Tokens
Token Types
Each time it is called, the Lexical Analyzer returns
a type-value pair representing the next token found in the source.
The token types in our language are listed below. For each token that is
isolated, the lexical analyzer will determine its type and set the type
specification to the appropriate value.
- PROGRAM
- BEGIN
- END
- VAR
- FUNCTION
- PROCEDURE
- RESULT
- INTEGER
- REAL
- ARRAY
- OF
- IF
- THEN
- ELSE
- WHILE
- DO
- NOT
- IDENTIFIER
- INTCONSTANT or REALCONSTANT
- RELOP
- MULOP
- ADDOP
- ASSIGNOP
- COMMA
- SEMICOLON
- COLON
- RIGHTPAREN
- LEFTPAREN
- RIGHTBRACKET
- LEFTBRACKET
- UNARYMINUS
- UNARYPLUS
- DOUBLEDOT
- ENDMARKER (single dot)
- ENDOFFILE
Value
The value portion of the type-value pair
will vary depending on the type of token isolated.
-
For keywords, UNARYMINUS, UNARYPLUS, and punctuation,
value
will be empty or contain the lexeme representing the token.
-
For identifiers and constants, value is a
pointer to the location in the symbol table at which the string representing
the identifier or constant has been inserted.

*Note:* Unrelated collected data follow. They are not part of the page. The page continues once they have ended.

/-- The new tree's homes for one page. -/
def State.restorePage (s : State) (c : Nat) (u : Nat × Nat × List (Nat × Line)) : Option (State × PageHdr × List (Nat × IxEntry)) :=
  let h := hdrOf (u.2.1 % 2 ^ 25)
  (s.restoreLines c u.1 h u.2.2).map (fun q => (q.1, h, q.2))

/-- The pages, one after another, and the leaves and headers of the tree they make. -/
def State.restorePages (s : State) (c : Nat) : List (Nat × Nat × List (Nat × Line)) → Option (State × FMap HomeLeaf × FMap PageHdr)
  | [] => some (s, [], [])
  | u :: us => match s.restorePage c u with
    | none => none
    | some (s, h, es) => match s.restorePages c us with
      | none => none
      | some (s, ls, ps) =>
        let leaf (ls : FMap HomeLeaf) (j : Nat) : FMap HomeLeaf :=
          let mine := es.filter (fun e => e.1 / 16 == j)
          ls.set (leafKey c u.1 + j) { ents := mine.map (fun e => (e.1 % 16, e.2)), dirty := true }
        some (s, (List.range 32).foldl leaf ls, ps.set (pageKey c u.1) h)

/-- The restored tree takes the place of the context's, root way 63 apart, and IXROOT takes its root (R409, R448). -/
def State.switchTree (s : State) (c : Nat) (ls : FMap HomeLeaf) (ps : FMap PageHdr) : Option State :=
  let stays (a : Nat) : Bool := decide (saveRegion ≤ a)
  let ols := s.store.leaves.filter (fun p => leafCtx p.1 != c || stays (leafAddr p.1))
  let ops := s.store.pages.filter (fun p => pageCtx p.1 != c || stays (pageAddr p.1))
  let s := s.setStore { s.store with leaves := ls.foldl (fun m p => m.set p.1 p.2) ols, pages := ps.foldl (fun m p => m.set p.1 p.2) ops }
  (s.syncTree c touchAll).map (fun s => s.shootCtx c)

/-- The write of a RESTORE: all of it, or a wait for log space that leaves the state as it is. -/
def State.restoreWrite (s : State) (op : Nat) (o : AOp) (a : Nat) (bs : List Byte) (rebuilt : Nat) : State :=
  match s.restorePages o.ctx (pageUnits (bs.length / 256) bs) with
  | none => s
  | some (s1, ls, ps) => match s1.switchTree o.ctx ls ps with
    | none => s
    | some s => s.ckTell op o (a + 0x20) (ckStatus (o.handle s) false rebuilt)

/-- CK_RESTORE (R408, R409): with every member's manifests in, one is chosen and its shards fetched; with the shards in, they are verified, rebuilt, written
and the root switched; then REBUILT is published and the future DONE. -/
def execCkRestore (op : Nat) (s : State) : Out :=
  match s.aops.get? op with
  | none => .next s
  | some o => match o.kind, o.stage with
    | .ckpt a b, .running =>
      if b.op != 2 then .next s
      else if o.cancelled then .next (s.ckEnd op .cancelled)
      else if o.chunk = 0 then
        if !o.allAnswered then .next s
        else match s.cpRead o.ctx b.key 32 with
          | .bad c => .next (s.ckEnd op (.failed c))
          | .wait s => .next s
          | .ok k =>
            let s := s.dropHeld
            let ms := (o.bufs.filter (fun p => decide (ckManKey 0 0 ≤ p.1) && decide (p.1 < ckChosen))).map (·.2)
            match bestManifest (BitVec.ofNat 256 (natOfBytes k)) b ms with
            | none => .next (s.ckEnd op (.failed .access))
            | some m => .next (s.fetchShards op m)
      else
        let m := (o.buf ckChosen).getD []
        if !o.shardsIn (manCount m) then .next s
        else if !s.ckQuiet o.ctx o.tag then .next (s.ckEnd op (.failed .access))
        else match restoreAll m (fun i => (o.buf (ckShardKey i)).getD []) with
          | .error c => .next (s.ckEnd op (.failed c))
          | .ok (bs, n) => .next (s.restoreWrite op o a bs n)
    | .ckpt _ b, .flagging q =>
      if b.op != 2 || s.reqSt q != .complete then .next s else .next (s.ckEnd op .ok)
    | _, _ => .next s

/-! What arrives from members; a member that cannot be reached. -/

def AOp.memberOf (o : AOp) (m : BitVec 12) : Nat := o.members.findIdx (· == m)

/-- A member's answer to a query: its newest SEQ, or no room. -/
def State.ckAnswerIn (s : State) (m : BitVec 12) (op : Nat) (ok : Bool) (seq : BitVec 64) : State :=
  match s.aops.get? op with
  | none => s
  | some o => match o.kind with
    | .ckpt _ _ => if ok then s.modAop op (fun o => o.putBuf (ckAnsKey (o.memberOf m)) (le 8 seq.toNat)) else s.ckEnd op (.failed .logfull)
    | _ => s
def State.shardAckIn (s : State) (op idx unit : Nat) : State := s.modAop op (fun o => o.putBuf (ckShardKey idx) (le 2 unit))
def State.ckUnitIn (s : State) (op idx : Nat) (bs : List Byte) : State := s.modAop op (fun o => o.putBuf (ckShardKey idx) bs)

/-- An unreachable member (R407, R408): a WRITE fails with HWERR; a RESTORE goes on without it. -/
def State.ckUnreach (s : State) (m : BitVec 12) (op : Nat) (body : QfBody) : State :=
  match body with
  | .ckQuery _ _ _ => s.ckEnd op (.failed .hwerr)
  | .shard _ _ _ => s.ckEnd op (.failed .hwerr)
  | .ckList _ _ _ => match s.aops.get? op with
    | some o => s.ckFoundIn op (o.memberOf m) []
    | none => s
  | .ckFetch _ idx _ => s.ckUnitIn op idx []
  | _ => s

Until your symbol table routines
are written, you can simply store the lexeme itself in the value field
for identifier and constant tokens.
-
For RELOP, ADDOP, and MULOP, value indicates
the specific operator type, as follows:
RELOP
- =
- <>
- <
- >
- < =
- > =
ADDOP
- +
- -
- OR
MULOP
- *
- /
- DIV
- MOD
- AND